Book Synopsis Identity by : Francis Fukuyama

Download or read book Identity written by Francis Fukuyama and published by Farrar, Straus and Giroux. This book was released on 2018-09-11 with total page 203 pages. Available in PDF, EPUB and Kindle. Book excerpt: The New York Times bestselling author of The Origins of Political Order offers a provocative examination of modern identity politics: its origins, its effects, and what it means for domestic and international affairs of state In 2014, Francis Fukuyama wrote that American institutions were in decay, as the state was progressively captured by powerful interest groups. Two years later, his predictions were borne out by the rise to power of a series of political outsiders whose economic nationalism and authoritarian tendencies threatened to destabilize the entire international order.
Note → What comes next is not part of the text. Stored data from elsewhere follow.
/-- The waiting `bacq`s of a core for buffer i: serial number and context. -/
def State.bacqWaiters (s : State) (h i : Nat) : List (Nat × Nat) :=
  (List.range 11).flatMap (fun k => (s.ctx h k).out.filterMap (fun o => if o.pend = .bacq i then some (o.id, k) else none))

/-- The longest-waiting `bacq` for buffer i that may be served now (R58 step 4). -/
def State.bacqNext (s : State) (h i : Nat) : Option (Nat × Nat) :=
  let b := (s.core h).buf i
  if b.state = 3 ∨ (b.state = 1 ∧ b.owner = 0x1F) then
    (s.bacqWaiters h i).foldl (fun acc w => match acc with
      | none => some w
      | some a => if w.1 < a.1 then some w else some a) none
  else none

/-- The longest-waiting `bacq` of core h for buffer i takes it, if one may (R58 step 4): its acquire is satisfied (R126). -/
def State.grant (s : State) (h i : Nat) : State :=
  match s.bacqNext h i with
  | some (id, k) =>
    match ((s.core h).buf i).acquire k with
    | some b => (s.takeBuf h i b).modCtx h k (fun x => { x.modOut id (fun o => { o with pend := .ready }) with
        post := x.post.filter (fun e => e.id != id) })
    | none => s
  | none => s

/-- The barrier step of core h's present cycle is done, or would change nothing. -/
def State.barriersStill (s : State) (h : Nat) : Bool :=
  (s.core h).stepped || ((s.core h).barq == [] && (s.core h).due.all (fun off => !s.barrierOver h off))

/-- BACQ_GRANT (R58): of buffer i of core c, once no barrier step of the core has anything to do. -/
def execEvBacqGrant (c i : Nat) (s : State) : Out := .next (if c < 65536 ∧ s.barriersStill c then s.grant c i else s)

/-- `brel` by context k: the buffer after it (R57, R294). -/
def Buf.release (b : Buf) (k : Nat) : Option Buf :=
  if b.owner ≠ k then none
  else if b.state = 1 then some { b with state := 3, owner := 0x1F, byPhase := false }
  else if b.state = 4 then some { b with state := 1, owner := 0x1F }
  else none

/-- `brel ga` (R294): a release at core scope. -/
def execBrel (o : LA) (s : State) : Out :=
  s.run (do
    let i ← s.bufId o.a
    s.afterRelease coreScope
    match (s.me.buf i).release s.now.k with
    | some b => .ok ((s.modMe (fun c => c.setBuf i b)).endLong o.l [])
    | none => .error (s.me.refuse i true))

/-- A descriptor in the layout of R53. -/
def Buf.word (b : Buf) : Word :=
  BitVec.ofNat 64 (b.barrier * 2 ^ 51 + (if b.bv then 2 ^ 50 else 0) + b.size * 2 ^ 36 + b.base * 2 ^ 25 + b.esize * 2 ^ 22
    + (if b.skew then 2 ^ 21 else 0) + b.owner * 2 ^ 16 + b.state)

/-- `bstat gd, ga` (R295). -/
def execBstat (o : L2) (s : State) : Out :=
  s.run (do
    let i ← s.bufId o.a
    .ok (s.endLong o.l [.g o.d (s.me.buf i).word]))

/-! ## The end of a core cycle (R58) -/

/-- The start that the dispatcher makes now on core h. -/
def State.startNow (s : State) (h : Nat) : State :=
  if s.canStart h then
    match s.idleEft h, (s.core h).choose with
    | some k, some x => s.startTask h k x
    | _, _ => s
  else s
These populist nationalists seek direct charismatic connection to “the people,” who are usually defined in narrow identity terms that offer an irresistible call to an in-group and exclude large parts of the population as a whole. Demand for recognition of one’s identity is a master concept that unifies much of what is going on in world politics today. The universal recognition on which liberal democracy is based has been increasingly challenged by narrower forms of recognition based on nation, religion, sect, race, ethnicity, or gender, which have resulted in anti-immigrant populism, the upsurge of politicized Islam, the fractious “identity liberalism” of college campuses, and the emergence of white nationalism. Populist nationalism, said to be rooted in economic motivation, actually springs from the demand for recognition and therefore cannot simply be satisfied by economic means. The demand for identity cannot be transcended; we must begin to shape identity in a way that supports rather than undermines democracy. Identity is an urgent and necessary book—a sharp warning that unless we forge a universal understanding of human dignity, we will doom ourselves to continuing conflict.